Exercise goal: Return the lines below exactly as they appear, please, starting with the first and ending with the one that contains "(cp : BitVec 3)".

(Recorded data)
-- -- --
/-! ### The instructions -/

/-- One constructor per row of spec/opcode_table.json, in its order. -/
inductive Instr where
  -- control (file 04)
  | nop (g : Guard)
  | bra (g : Guard) (tgt : BitVec 32) (rcv : BitVec 22)
  | brc (g : Guard) (tgt : BitVec 32) (rcv : BitVec 22)
  | brx (g : Guard) (a : RSrc) (rcv : BitVec 22)
  | call (g : Guard) (d : BitVec 8) (tgt : BitVec 32)
  | callx (g : Guard) (d : BitVec 8) (a : RSrc)
  | ret (g : Guard) (a : RSrc)
  | brk (g : Guard) (n : BitVec 4)
  | exit (g : Guard)
  | yield (g : Guard)
  | rest (g : Guard) (count : BitVec 16)
  | seed (a : BitVec 8)
  -- moves and conversions (files 05, 03)
  | mov (u w c : Bool) (g : Guard) (d : BitVec 8) (b : BSrc)
  | movi (u w : Bool) (g : Guard) (d : BitVec 8) (imm : BitVec 32)
  | movs (u : Bool) (g : Guard) (d a : BitVec 8)
  | movu (u : Bool) (g : Guard) (d : BitVec 8) (a : RSrc) (b : BSrc)
  | movl (u : Bool) (g : Guard) (d : BitVec 8) (a : RSrc) (b : BSrc)
  | cvt (o : CvtOp)
  | cvtp (o : CvtpOp)
  | cvtb (g : Guard) (rnd : Round) (d : BitVec 8) (a : RSrc) (form : CvtbForm)
  | rint (o : RintOp)
  -- integer and logic (file 05)
  | iadd (m : IntOp) (sat : Bool)
  | isub (m : IntOp) (sat : Bool)
  | iaddc (m : IntOp) (cie : Bool) (ci co : BitVec 3) (sub : Bool)
  | imul (m : IntOp) (sat : Bool)
  | imulh (m : IntOp)
  | imad (m : IntTri) (sat : Bool)
  | imadw (m : IntTri) (sat : Bool)
  | idiv (m : IntOp)
  | irem (m : IntOp)
  | iabs (m : IntUn) (sat : Bool)
  | ineg (m : IntUn) (sat : Bool)
  | imin (m : IntOp)
  | imax (m : IntOp)
  | icmp (m : IntOp) (cond : ICond) (cmb : Combine) (cp : BitVec 3)
  | isel (u w : Bool) (g : Guard) (d : BitVec 8) (a : RSrc) (b : CSrc) (c : BitVec 8)
  | and (m : IntOp)
  | or (m : IntOp)
  | xor (m : IntOp)
  | not (m : IntUn)
  | bool3 (m : IntTri) (lut : BitVec 8)
  | shl (m : IntOp)
  | shr (m : IntOp)
  | sra (m : IntOp)
  | fsh (m : IntTri) (left : Bool)
  | popc (m : IntUn)
  | clz (m : IntUn)
  | ctz (m : IntUn)
  | brev (m : IntUn)
  | bfx (m : IntTri)
  | bfi (m : IntTri)
  | perm (m : IntTri)
  | pset (u : Bool) (g : Guard) (d a b : BitVec 8) (fa : Bool) (lut : BitVec 4)
  -- floating point (file 05)
  | fadd (m : FltOp)
  | fsub (m : FltOp)
  | fmul (m : FltOp)
  | fma (m : FltTri)
  | fmin (m : FltOp) (w : Bool)
  | fmax (m : FltOp) (w : Bool)
  | fcmp (o : FcmpOp)
  | fclass (u ftz w : Bool) (g : Guard) (d : BitVec 8) (a : RSrc) (cls : BitVec 10)
  | frcp (m : FltUn)
  | fdiv (m : FltOp)
  | fsqrt (m : FltUn)
  | frsq (m : FltUn)
  | fex2 (m : FltUn)
  | flg2 (m : FltUn)
  | fsin (m : FltUn)
  | fcos (m : FltUn)
  | ftanh (m : FltUn)
  | fscale (m : FltOp)
  | hadd2 (m : FltOp) (bf : Bool)
  | hmul2 (m : FltOp) (bf : Bool)
  | hfma2 (m : FltTri) (bf : Bool)
  | hmin2 (m : FltOp) (bf : Bool)
  | hmax2 (m : FltOp) (bf : Bool)
  | dadd (m : FltOp)
  | dmul (m : FltOp)
  | dfma (m : FltTri)
  -- cross-lane work, barriers and cairns (file 07)
  | vote (g : Guard) (test : VoteTest) (fd na : Bool) (k : BitVec 6) (d a : BitVec 8)
  | ballot (g : Guard) (mode : BallotMode) (na : Bool) (d : Dst) (a : BitVec 8)
  | shfl (o : ShflOp)
  | red (g : Guard) (op : RedOp) (ty : RedTy) (bar : Option (BitVec 8)) (k : Option (BitVec 2)) (d : Dst) (a : RSrc)
  | scan (g : Guard) (op : RedOp) (ty : RedTy) (ex : Bool) (k : Option (BitVec 2)) (d : BitVec 8) (a : RSrc)
  | matchLanes (g : Guard) (w : Bool) (mode : MatchMode) (d : BitVec 8) (a : RSrc)
  | elect (g : Guard) (mode : ElectMode) (su : Option (BitVec 8)) (d : BitVec 8)
  | tmask (g : Guard) (src : ISrc) (d : BitVec 8)
  | barinit (bar : BitVec 7) (count : CountSrc) (team : Option (BitVec 8))
  | barrive (bar : BitVec 7) (pd : Option (BitVec 8))
  | barwait (bar : BitVec 7) (pd : Option (BitVec 8))
  | bartest (bar : BitVec 7) (form : BartestForm)
  | cinit (i : ISrc) (target : TargetSrc)
  | carrive (i : ISrc) (n : NSrc)
  | cwait (i : ISrc) (gen : ISrc)
  | ctest (k : BitVec 8) (i : ISrc) (gen : ISrc)
  -- draws (file 08)
  | draw (o : DrawOp)
  | drawm (o : DrawmOp)
  | drawk (form : DrawkForm)
  | drawt (o : DrawtOp)
  -- scratchpad (file 06)
  | lds (sz : Sz) (g : Guard) (d : BitVec 8) (off : ScrOff)
  | sts (sz : Sz) (g : Guard) (off : ScrOff) (b : RSrc)
  | atms (o : AtmsOp)
  | smap (o : SmapOp)
  | sunmap (nm1 : BitVec 4) (g : Guard) (a : RSrc)
  | sflush (nm1 : BitVec 4) (g : Guard) (a : RSrc)
  -- capabilities (file 09)
  | cbnd (g : Guard) (d : BitVec 8) (a b c : RSrc)
  | cperm (g : Guard) (d : BitVec 8) (a : RSrc) (keep : KeepSrc)
  | cseal (g : Guard) (d : BitVec 8) (a b : RSrc)
  | cunseal (g : Guard) (d : BitVec 8) (a b : RSrc)
  | cfield (g : Guard) (f : CField) (d : BitVec 8) (a : RSrc)
  | ctag (g : Guard) (use : Bool) (d : BitVec 8) (a : RSrc)
  | cclr (g : Guard) (d : BitVec 8)
  | revk (g : Guard) (nw : Bool) (d : BitVec 8) (a : RSrc)
  | swpq (g : Guard) (d : Dst)
  -- span memory (file 10)
  | ld (m : SpanOp) (sz : Sz) (d : BitVec 8)
  | st (m : SpanOp) (sz : Sz) (c : RSrc)
  | ldc (m : SpanOp) (d : BitVec 8)
  | stc (m : SpanOp) (c : RSrc)
  | atom (o : AtomOpnd)
  | atomn (o : AtomOpnd)
  | ldmx (m : SpanOp) (fmt : Elem) (d : BitVec 8) (c : RSrc)
  | stmx (m : SpanOp) (fmt : Elem) (d : BitVec 8) (c : RSrc)
  | pref (m : SpanOp) (nm1 : BitVec 6)
  | fence (scope : Scope)
  | iinv (m : SpanOp) (c : RSrc) (pkg : Bool)
  | isync
  | clwb (m : SpanOp) (c : RSrc) (inv : Bool)
  -- matrix engine (file 11)
  | gang (n : BitVec 3) (a : BitVec 8)
  | ldm (capok : Bool) (a : BitVec 8) (b : RSrc)
  | mma (o : GangOp)
  | mmas (o : GangOp) (ns : BitVec 2)
  | mmb (z opx : Bool) (d a b : BitVec 8)
  | mmf (o : GangOp) (c : RSrc) (stride : BitVec 20)
  | accz (rel : Bool) (nm1 : BitVec 3) (d : BitVec 8)
  | accw (o : AccwOp)
  | accq (d : BitVec 8)
  -- copy engines (file 12)
  | cpy (o : CpyOp)
  | cpyc (o : CpycOp)
  | cpyh (o : CpyhOp)
  | snap (o : SnapOp)
  | cring (form : CringForm)
  -- tiers (file 13)
  | rcard (form : RcardForm) (d : BitVec 8)
  | wpt (n : WptSrc)
  | resq (m : SpanOp) (d : BitVec 8)
  | rpin (op : RpinOp) (m : SpanOp) (d : BitVec 8) (c : RSrc)
  -- queues and system (files 15, 17)
  | spawn (o : SpawnOp)
  | joinc (o : JoincOp)
  | qpush (o : QpushOp)
  | gcond (or : Bool) (n : BitVec 8) (d a : BitVec 8)
  | trap (g : Guard) (code : BitVec 16)
  | tret (op : TretOp)
  | rdsr (srn : BitVec 12) (d : Dst)
  | wrsr (srn : BitVec 12) (a : SrPair)
  | bkpt (g : Guard) (code : BitVec 16)
  -- fabric (file 18)
  | delg (g : Guard) (d : BitVec 8) (a : RSrc) (b : BitVec 8)
  | coll (o : CollOp)
  -- events of fetch, issue and the core (files 02, 04, 06, 07, 15, 17)
  | retiredOpcodeEmulation (bytes : Nat)
  | blockSkipWord
  | waitCounterBoost (uid rope pos : Nat)
  | restEnd (uid rope pos : Nat)
  | cairnArrival (job n : Nat)
  | pageRefill (uid line : Nat)
  | stashLineFill (uid line : Nat)
  | stashForeignAccess (uid line : Nat) (write : Bool)
  | partyPlacement
  | resourceRelease (uid : Nat)
  | parkLimitExpiry (uid rope : Nat)
  | partySave (uid : Nat)
  | partyRestore (uid core : Nat)
  | barrierRecordWaitEnd (uid rope pos : Nat)
  | jobCardWaitEnd (uid rope pos : Nat)
  | revocationMapRoom (uid rope pos : Nat)
  | recordSlotFree (forLaunch : Bool) (a rope pos : Nat)
  -- events of tiers, sweeps, engines and rings (files 09, 11 to 13)
  | tierFetch
  | pageResident (page : Nat) (readOnly : Bool)
  | eviction (page : Nat)
  | pageLost (page : Nat)
  | pageRequestResponse (page : Nat) (success : Bool)
  | atsInvalidateRequest (lo hi : Nat)
  | sweepPassStart
  | sweepVisit (place : Place)
  | sweepPassComplete
  | copyJobDispatch (die : Nat)
  | copyJobComplete (id : Nat)
  | ldmJobComplete (id : Nat)
  | ringPost
  | ringSlotWaitEnd (job : Nat)
  | ringCtimeExpiry (desc : Nat)
  | gangJoin (uid rope : Nat)
  | readPhaseComplete (id : Nat)
  | accumulatePhaseComplete (core : Nat)
  | nearCacheAdd (n : Nat)
  | snapshotCut
  | snapshotCopyComplete
  -- events of queues, launches and graphs (file 15)
  | queueDoorbell (off size val : Nat)
  | registerWrite (off : Nat) (bytes : List (BitVec 8))
  | queueSlotMapping
  | bucketSettlement (b : Nat)
  | watchdogExpiry (q : Nat)
  | drainComplete (q : Nat)
  | launchComplete (id : Nat)
  | graphNodeComplete (graph node : Nat)
  | waitextPoll (node : Bool) (a b : Nat)
  -- commands (files 10, 12, 15, 18): the next command of queue q
  | load (q : Nat)
  | launch (q : Nat)
  | graphload (q : Nat)
  | graph (q : Nat)
  | unload (q : Nat)
  | cmdblk (q : Nat)
  | fwin (q : Nat)
  | signal (q : Nat)
  | wait (q : Nat)
  | copy (q : Nat)
  | collectiveLoad (q : Nat)
  | collectiveReplay (q : Nat)
  | collectiveUnload (q : Nat)
  | codeSync (q : Nat)
  -- requests of the management interface (files 15, 17 to 19): the request in the mailbox
  | queueSet
  | queueFree
  | bucketSet
  | colourNew
  | colourRetire
  | grant
  | ungrant
  | admitSet
  | regionSet
  | routeSet
  | keysSet
  | fwActivate
  | attest
  | counters
  | portStatus
  | spareThreshold
  | handleFree
  | pinquotaSet
  -- collectives (file 18): operation `op` of replay `id`
  | replayStart
  | fetch (id op : Nat)
  | send (id op : Nat)
  | recv (id op : Nat)
  | reduce (id op : Nat)
  | merge (id op : Nat)
  | deliver (id op : Nat)
  | chunkArrival (c : ChunkIn)
  | chunkResend (id op : Nat)
  | lateContribution (c : ChunkIn)
  | replayComplete (id : Nat)
  -- fabric ports, peers, delegation, the pool (files 10, 18)
  | flitCrcFailure (port : Nat) (again : Bool)
  | laneFailure (port lane : Nat)
  | retrainComplete (port partner : Nat)
  | portDownReroute (port : Nat)
  | unreachableTimeout (seq : Nat)
  | peerAccess (dev seq addr colour : Nat) (op : PeerOp)
  | peerReply (seq : Nat) (ok : Bool) (bytes : List (BitVec 8))
  | handleIn (dev colour id : Nat) (wire : List (BitVec 8))
  | delgAnswer (entry : Nat) (arrived accepted : Bool)
  | handleInvocation (dev inv colour : Nat) (wire : List (BitVec 8))
  | invocationReport (job fault bytes : Nat)
  | invocationReportTimeout (job : Nat)
  | poolSnoop (line : Nat)
  | poolHostFailure (lines : List Nat)
  | uncorrectableError (addr : Nat)
  -- firmware, power and spares (files 13, 15, 18, 19)
  | mailboxRequestExecution
  | leaseRenewal
  | leaseExpiry
  | arbiterGrant
  | firmwareEccError (core : Nat)
  | imageReloadComplete (core : Nat)
  | tableEccError (t : TableError)
  | dieFence (die : Nat)
  | safePoint
  | safePointTimeout
  | islandClockChange (island : Nat) (clkmax : Option Nat)
  | packageReset
  | correctedError (die counter kind unit : Nat)
  | mbdbWrite (size val : Nat)
  | writePermissionUpgrade (page : Nat) (granted : Bool)
  | chunkAcknowledgement (id op : Nat) (accepted : Bool)
  | poolModuleLoss (region module : Nat)
  | poolPortDown (port : Nat)
  | dieBroughtBack (die : Nat)
  | copyOnWritePageCopied (page : Nat)
deriving DecidableEq, Repr

end Sys2Proof
end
-- -- --
Response area:
/-! ### The instructions -/

/-- One constructor per row of spec/opcode_table.json, in its order. -/
inductive Instr where
  -- control (file 04)
  | nop (g : Guard)
  | bra (g : Guard) (tgt : BitVec 32) (rcv : BitVec 22)
  | brc (g : Guard) (tgt : BitVec 32) (rcv : BitVec 22)
  | brx (g : Guard) (a : RSrc) (rcv : BitVec 22)
  | call (g : Guard) (d : BitVec 8) (tgt : BitVec 32)
  | callx (g : Guard) (d : BitVec 8) (a : RSrc)
  | ret (g : Guard) (a : RSrc)
  | brk (g : Guard) (n : BitVec 4)
  | exit (g : Guard)
  | yield (g : Guard)
  | rest (g : Guard) (count : BitVec 16)
  | seed (a : BitVec 8)
  -- moves and conversions (files 05, 03)
  | mov (u w c : Bool) (g : Guard) (d : BitVec 8) (b : BSrc)
  | movi (u w : Bool) (g : Guard) (d : BitVec 8) (imm : BitVec 32)
  | movs (u : Bool) (g : Guard) (d a : BitVec 8)
  | movu (u : Bool) (g : Guard) (d : BitVec 8) (a : RSrc) (b : BSrc)
  | movl (u : Bool) (g : Guard) (d : BitVec 8) (a : RSrc) (b : BSrc)
  | cvt (o : CvtOp)
  | cvtp (o : CvtpOp)
  | cvtb (g : Guard) (rnd : Round) (d : BitVec 8) (a : RSrc) (form : CvtbForm)
  | rint (o : RintOp)
  -- integer and logic (file 05)
  | iadd (m : IntOp) (sat : Bool)
  | isub (m : IntOp) (sat : Bool)
  | iaddc (m : IntOp) (cie : Bool) (ci co : BitVec 3) (sub : Bool)
  | imul (m : IntOp) (sat : Bool)
  | imulh (m : IntOp)
  | imad (m : IntTri) (sat : Bool)
  | imadw (m : IntTri) (sat : Bool)
  | idiv (m : IntOp)
  | irem (m : IntOp)
  | iabs (m : IntUn) (sat : Bool)
  | ineg (m : IntUn) (sat : Bool)
  | imin (m : IntOp)
  | imax (m : IntOp)
  | icmp (m : IntOp) (cond : ICond) (cmb : Combine) (cp : BitVec 3)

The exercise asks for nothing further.